[TASK DESCRIPTION]:
Restate word for word the lines of the material below, from the line with "(d, pagesFor ((cutBytes" to the line with "let rs := (s.cab c).mountReply.toList", both lines included, and no others.

[GIVEN DATA]:
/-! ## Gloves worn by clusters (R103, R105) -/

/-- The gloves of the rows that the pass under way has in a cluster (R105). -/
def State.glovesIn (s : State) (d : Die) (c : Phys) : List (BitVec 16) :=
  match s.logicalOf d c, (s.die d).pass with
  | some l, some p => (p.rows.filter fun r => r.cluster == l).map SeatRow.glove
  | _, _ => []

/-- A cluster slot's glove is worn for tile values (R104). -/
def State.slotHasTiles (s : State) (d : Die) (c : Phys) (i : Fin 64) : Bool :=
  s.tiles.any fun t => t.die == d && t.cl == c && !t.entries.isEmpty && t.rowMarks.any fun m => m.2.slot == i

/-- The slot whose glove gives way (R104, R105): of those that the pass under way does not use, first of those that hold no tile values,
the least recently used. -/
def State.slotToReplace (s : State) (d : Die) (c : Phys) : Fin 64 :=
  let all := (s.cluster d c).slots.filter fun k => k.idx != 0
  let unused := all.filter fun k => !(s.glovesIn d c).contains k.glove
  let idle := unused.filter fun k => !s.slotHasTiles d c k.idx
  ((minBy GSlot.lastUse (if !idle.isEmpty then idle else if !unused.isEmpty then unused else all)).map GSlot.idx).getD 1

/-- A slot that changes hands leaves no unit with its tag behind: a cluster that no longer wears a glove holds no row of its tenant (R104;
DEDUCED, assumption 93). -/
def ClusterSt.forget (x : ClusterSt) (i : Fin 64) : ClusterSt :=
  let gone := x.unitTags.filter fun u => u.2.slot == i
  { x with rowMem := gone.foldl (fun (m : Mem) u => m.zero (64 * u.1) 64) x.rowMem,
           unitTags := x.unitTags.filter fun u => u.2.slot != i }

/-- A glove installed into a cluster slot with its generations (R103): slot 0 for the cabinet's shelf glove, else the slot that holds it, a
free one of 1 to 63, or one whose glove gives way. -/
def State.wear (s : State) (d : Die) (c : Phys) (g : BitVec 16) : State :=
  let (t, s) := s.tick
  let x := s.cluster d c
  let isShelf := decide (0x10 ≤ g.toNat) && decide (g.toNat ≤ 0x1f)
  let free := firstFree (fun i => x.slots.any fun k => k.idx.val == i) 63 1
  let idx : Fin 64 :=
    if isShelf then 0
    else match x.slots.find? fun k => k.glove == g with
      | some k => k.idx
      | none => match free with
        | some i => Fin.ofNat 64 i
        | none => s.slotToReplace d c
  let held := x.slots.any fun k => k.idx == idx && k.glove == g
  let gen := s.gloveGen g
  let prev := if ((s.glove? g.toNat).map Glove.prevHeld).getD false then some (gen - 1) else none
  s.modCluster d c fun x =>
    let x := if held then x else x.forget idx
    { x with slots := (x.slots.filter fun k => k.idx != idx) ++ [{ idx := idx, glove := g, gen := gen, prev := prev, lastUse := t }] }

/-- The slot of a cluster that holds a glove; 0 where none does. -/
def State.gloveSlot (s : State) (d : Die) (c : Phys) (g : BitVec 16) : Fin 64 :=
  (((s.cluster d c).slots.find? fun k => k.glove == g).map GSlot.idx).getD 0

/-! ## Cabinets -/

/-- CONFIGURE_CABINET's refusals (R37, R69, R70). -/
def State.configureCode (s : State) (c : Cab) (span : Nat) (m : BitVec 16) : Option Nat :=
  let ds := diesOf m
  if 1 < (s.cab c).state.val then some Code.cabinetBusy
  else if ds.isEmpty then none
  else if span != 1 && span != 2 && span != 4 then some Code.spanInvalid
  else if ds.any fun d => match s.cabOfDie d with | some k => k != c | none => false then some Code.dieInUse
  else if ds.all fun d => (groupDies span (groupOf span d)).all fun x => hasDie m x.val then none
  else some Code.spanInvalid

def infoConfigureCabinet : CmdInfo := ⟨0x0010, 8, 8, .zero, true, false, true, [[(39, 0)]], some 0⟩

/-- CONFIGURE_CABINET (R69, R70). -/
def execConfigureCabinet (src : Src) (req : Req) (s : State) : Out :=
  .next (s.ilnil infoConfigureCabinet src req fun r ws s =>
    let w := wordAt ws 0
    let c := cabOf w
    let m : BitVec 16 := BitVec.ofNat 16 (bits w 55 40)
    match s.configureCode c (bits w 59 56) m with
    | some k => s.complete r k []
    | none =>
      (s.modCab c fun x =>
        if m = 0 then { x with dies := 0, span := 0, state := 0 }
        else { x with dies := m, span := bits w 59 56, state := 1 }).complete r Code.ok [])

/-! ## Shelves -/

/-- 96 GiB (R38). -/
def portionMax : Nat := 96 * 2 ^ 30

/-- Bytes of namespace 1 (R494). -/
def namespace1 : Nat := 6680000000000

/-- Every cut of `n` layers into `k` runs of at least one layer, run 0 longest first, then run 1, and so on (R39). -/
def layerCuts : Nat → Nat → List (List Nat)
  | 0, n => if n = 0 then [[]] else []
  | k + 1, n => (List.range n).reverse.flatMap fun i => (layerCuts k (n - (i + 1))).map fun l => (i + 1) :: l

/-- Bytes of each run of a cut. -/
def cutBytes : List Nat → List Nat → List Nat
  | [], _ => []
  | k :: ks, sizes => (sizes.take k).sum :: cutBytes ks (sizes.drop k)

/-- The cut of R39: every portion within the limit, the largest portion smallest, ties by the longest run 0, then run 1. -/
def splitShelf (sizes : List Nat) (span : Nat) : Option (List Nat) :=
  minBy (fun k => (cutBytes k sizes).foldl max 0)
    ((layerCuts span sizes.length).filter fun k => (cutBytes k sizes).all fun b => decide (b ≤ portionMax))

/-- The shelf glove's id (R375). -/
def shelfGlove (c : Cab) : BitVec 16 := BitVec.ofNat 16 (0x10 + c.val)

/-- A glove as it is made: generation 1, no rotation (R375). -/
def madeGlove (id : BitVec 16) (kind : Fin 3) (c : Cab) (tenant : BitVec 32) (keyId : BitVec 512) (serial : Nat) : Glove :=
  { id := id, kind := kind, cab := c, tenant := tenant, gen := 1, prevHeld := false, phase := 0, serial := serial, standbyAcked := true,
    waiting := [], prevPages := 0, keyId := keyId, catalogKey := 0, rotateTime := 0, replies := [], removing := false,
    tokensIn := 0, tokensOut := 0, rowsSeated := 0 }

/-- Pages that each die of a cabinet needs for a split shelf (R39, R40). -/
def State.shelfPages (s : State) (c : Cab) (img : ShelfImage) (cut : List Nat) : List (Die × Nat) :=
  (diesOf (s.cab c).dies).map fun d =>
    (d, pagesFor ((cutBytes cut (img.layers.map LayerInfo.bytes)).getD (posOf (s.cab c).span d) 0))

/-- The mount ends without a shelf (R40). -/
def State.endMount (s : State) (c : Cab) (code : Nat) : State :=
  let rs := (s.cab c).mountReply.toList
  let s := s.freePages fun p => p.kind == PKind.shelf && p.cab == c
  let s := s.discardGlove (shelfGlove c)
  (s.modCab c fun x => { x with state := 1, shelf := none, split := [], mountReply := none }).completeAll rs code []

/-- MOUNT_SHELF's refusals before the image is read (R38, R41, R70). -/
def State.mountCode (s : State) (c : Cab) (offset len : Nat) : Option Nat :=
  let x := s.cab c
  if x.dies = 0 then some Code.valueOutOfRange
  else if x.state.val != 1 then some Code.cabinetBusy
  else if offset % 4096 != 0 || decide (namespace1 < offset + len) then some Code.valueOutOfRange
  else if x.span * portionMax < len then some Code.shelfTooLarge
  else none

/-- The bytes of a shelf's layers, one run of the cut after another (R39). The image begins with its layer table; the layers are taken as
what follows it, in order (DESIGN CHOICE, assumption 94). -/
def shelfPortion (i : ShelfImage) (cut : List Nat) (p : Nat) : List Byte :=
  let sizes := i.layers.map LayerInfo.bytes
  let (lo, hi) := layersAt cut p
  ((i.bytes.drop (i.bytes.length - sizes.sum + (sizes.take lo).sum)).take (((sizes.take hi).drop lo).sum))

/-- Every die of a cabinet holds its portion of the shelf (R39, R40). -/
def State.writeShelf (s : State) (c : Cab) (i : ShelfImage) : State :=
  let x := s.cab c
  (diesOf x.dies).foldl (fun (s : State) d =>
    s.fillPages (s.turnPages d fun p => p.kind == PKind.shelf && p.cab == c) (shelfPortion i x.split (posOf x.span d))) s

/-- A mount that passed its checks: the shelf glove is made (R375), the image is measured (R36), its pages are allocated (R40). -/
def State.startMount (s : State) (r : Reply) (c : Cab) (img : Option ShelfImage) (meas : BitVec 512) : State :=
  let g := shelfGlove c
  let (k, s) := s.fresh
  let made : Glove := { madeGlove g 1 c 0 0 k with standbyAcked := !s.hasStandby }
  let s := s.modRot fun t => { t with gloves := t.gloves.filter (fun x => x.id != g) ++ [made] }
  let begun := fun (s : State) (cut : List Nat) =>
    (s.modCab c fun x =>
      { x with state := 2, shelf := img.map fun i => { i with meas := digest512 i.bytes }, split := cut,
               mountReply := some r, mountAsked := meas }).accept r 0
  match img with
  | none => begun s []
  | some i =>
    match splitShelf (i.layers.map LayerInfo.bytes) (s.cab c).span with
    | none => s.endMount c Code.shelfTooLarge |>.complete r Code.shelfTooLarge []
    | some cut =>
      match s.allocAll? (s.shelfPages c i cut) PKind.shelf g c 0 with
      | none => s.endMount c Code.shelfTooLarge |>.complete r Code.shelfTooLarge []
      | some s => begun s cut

[EXPECTED ANSWER]:
    (d, pagesFor ((cutBytes cut (img.layers.map LayerInfo.bytes)).getD (posOf (s.cab c).span d) 0))

/-- The mount ends without a shelf (R40). -/
def State.endMount (s : State) (c : Cab) (code : Nat) : State :=
  let rs := (s.cab c).mountReply.toList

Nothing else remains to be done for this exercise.